▶ **Assignment**:
Search the data below for lines that include the word "while" and state how many there are, nothing else.

▶ **Records drawn from a dataset**:

::::

-- ==== Sys2Proof/Machine/Ops.lean ====
section
/-! DEFINITION. The named operations over the state: one update per field, the access primitives of
spec/20_memory.md R39 to R43, the host channels (10_state.md R28, R29), the fetch (30_encoding.md R61), raising a fault
(60_exceptions.md R95) and holding (30_encoding.md R62). The core has no trap entry and no return from one (R99, R100);
raising a fault is its whole exception mechanism. -/

namespace Sys2Proof.Machine

/-! ### Memory as a list in canonical form -/

/-- The cell at an address; 0x0000 where nothing is listed (R34). -/
def Memory.read : Memory → Nat → Word
  | [], _ => 0#16
  | (k, v) :: m, a => if k = a then v else Memory.read m a

/-- A cell put at its place by address. -/
def Memory.insert : Memory → Nat → Word → Memory
  | [], a, v => [(a, v)]
  | (k, x) :: m, a, v => if a < k then (a, v) :: (k, x) :: m else (k, x) :: Memory.insert m a v

/-- The memory with one cell written. Writing 0x0000 removes the entry. -/
def Memory.write (m : Memory) (a : Nat) (v : Word) : Memory :=
  let rest := m.filter (fun c => c.1 != a)
  if v = 0#16 then rest else Memory.insert rest a v

/-- The canonical form: addresses strictly rising and below 65536, no cell 0x0000 listed. -/
abbrev Memory.wf (m : Memory) : Prop :=
  m.Pairwise (fun c d => c.1 < d.1) ∧ ∀ c ∈ m, c.1 < 65536 ∧ c.2 ≠ 0#16

/-! ### Registers and single fields -/

/-- `x[r]` (00_scope.md R10). -/
def State.reg (s : State) (r : RegId) : Word := s.regs[r.toNat]'(r.isLt)

/-- `x[r] <- v`. -/
def State.setReg (s : State) (r : RegId) (v : Word) : State :=
  { s with regs := s.regs.set r.toNat v r.isLt }

/-- `pc <- v`. -/
def State.setPc (s : State) (v : Word) : State := { s with pc := v }

/-- `cond <- c`. -/
def State.setCond (s : State) (c : Cond) : State := { s with cond := c }

/-- `status <- st`. -/
def State.setStatus (s : State) (st : Status) : State := { s with status := st }

/-- `out <- out ++ bs` (10_state.md R29). -/
def State.emit (s : State) (bs : List Byte) : State := { s with out := s.out ++ bs }

/-- The address of the instruction that runs: PC was incremented by the fetch (10_state.md R18). -/
def State.instrAddr (s : State) : Word := s.pc - 1#16

/-! ### Access primitives -/

/-- `RawRead(a)` (R39). -/
def State.rawRead (s : State) (a : Word) : Word := Memory.read s.mem a.toNat

/-- `RawWrite(a, v)` (R39). -/
def State.rawWrite (s : State) (a v : Word) : State := { s with mem := Memory.write s.mem a.toNat v }

/-- The host's choice, Ready or NotReady, at the coming poll (10_state.md R28): the next listed draw, and a free value
where none is listed (DESIGN CHOICE, log entry 7). -/
def State.nextDraw (s : State) : Bool :=
  match s.draws with
  | d :: _ => d
  | [] => Config.pollReady s.freeDraws

/-- The coming poll's draw taken. -/
def State.takeDraw (s : State) : State :=
  match s.draws with
  | _ :: ds => { s with draws := ds }
  | [] => { s with freeDraws := s.freeDraws + 1 }

/-- The host's answer to the coming poll: `some b` for Ready(b), where b is the next byte of the input stream
(70_reset_and_hazards.md R106), `none` for NotReady. With no byte supplied the answer is NotReady. -/
def State.pollAnswer (s : State) : Option Byte :=
  match s.input with
  | [] => none
  | b :: _ => if s.nextDraw then some b else none

/-- The next input byte taken from the stream. -/
def State.dropInput (s : State) : State := { s with input := s.input.tail }

/-- `Poll()` (R40). -/
def State.poll (s : State) : State :=
  match s.pollAnswer with
  | some b =>
    let t := (s.takeDraw.rawWrite s.params.kbsrAddr 0x8000#16).rawWrite s.params.kbdrAddr (zext8 b)
    if s.params.pollConsumes then t.dropInput else t
  | none => s.takeDraw.rawWrite s.params.kbsrAddr 0x0000#16

/-- The state in which `MemRead(a, 1)` takes its value: a read of the status cell polls first (R41). -/
def State.afterRead (s : State) (a : Word) : State :=
  if a = s.params.kbsrAddr then s.poll else s

/-- `MemRead(a, 1)` (R41): the value, and the state after the read. -/
def State.memRead (s : State) (a : Word) : Word × State :=
  ((s.afterRead a).rawRead a, s.afterRead a)

/-- `MemWrite(a, 1, v)` (R43): no side effect at any address. -/
def State.memWrite (s : State) (a v : Word) : State := s.rawWrite a v

/-! ### The host -/

/-- `InRead()` (10_state.md R28): the next input byte and the state without it; `none` while there is none. -/
def State.inRead (s : State) : Option (Byte × State) :=
  match s.input with
  | [] => none
  | b :: _ => some (b, s.dropInput)

/-- What the host can do to a running core between two steps (70_reset_and_hazards.md R106): supply further input
bytes, and settle further poll answers. No step does this. -/
def State.hostSupplies (s : State) (bytes : List Byte) (answers : List Bool) : State :=
  { s with input := s.input ++ bytes, draws := s.draws ++ answers }

/-! ### Outcomes -/

/-- The code of a fault record (60_exceptions.md R93). -/
def FaultRecord.code : FaultRecord → Nat
  | .reservedOpcode _ _ _ => 1
  | .condUnset _ _ => 2
  | .unknownTrapVector _ _ => 3
  | .trapStringUnmodelled _ _ => 4

/-- `raise Fault(f)` (60_exceptions.md R95): the status changes and nothing else. The fetch's PC increment and its poll
are in `s` already. -/
def raiseFault (f : FaultRecord) (s : State) : Host.Outcome State Fault Refusal :=
  .next (s.setStatus (.faulted f))

/-- `HOLD` (30_encoding.md R62): the step does not take place, and the same step is tried again. The fetch of a held
instruction had no effect but PC's increment, so PC goes back to the instruction's address (DEDUCED, log entry 8). -/
def hold (s : State) : Host.Outcome State Fault Refusal :=
  .next (s.setPc s.instrAddr)

/-- Why the core takes no step from this state: it steps only while RUNNING (10_state.md R27, 30_encoding.md R61). -/
def State.stopReason (s : State) : Option Fault :=
  match s.status with
  | .running => none
  | .halted => some .halted
  | .faulted f => some (.faulted f)

/-- The fetch (30_encoding.md R61): `w <- MemRead(pc, 1)`, then `pc <- pc + 1`. -/
def State.fetch (s : State) : Word × State :=
  ((s.memRead s.pc).1, (s.memRead s.pc).2.setPc (s.pc + 1#16))

end Sys2Proof.Machine
end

::::

▶ **Output of the exercise**:
2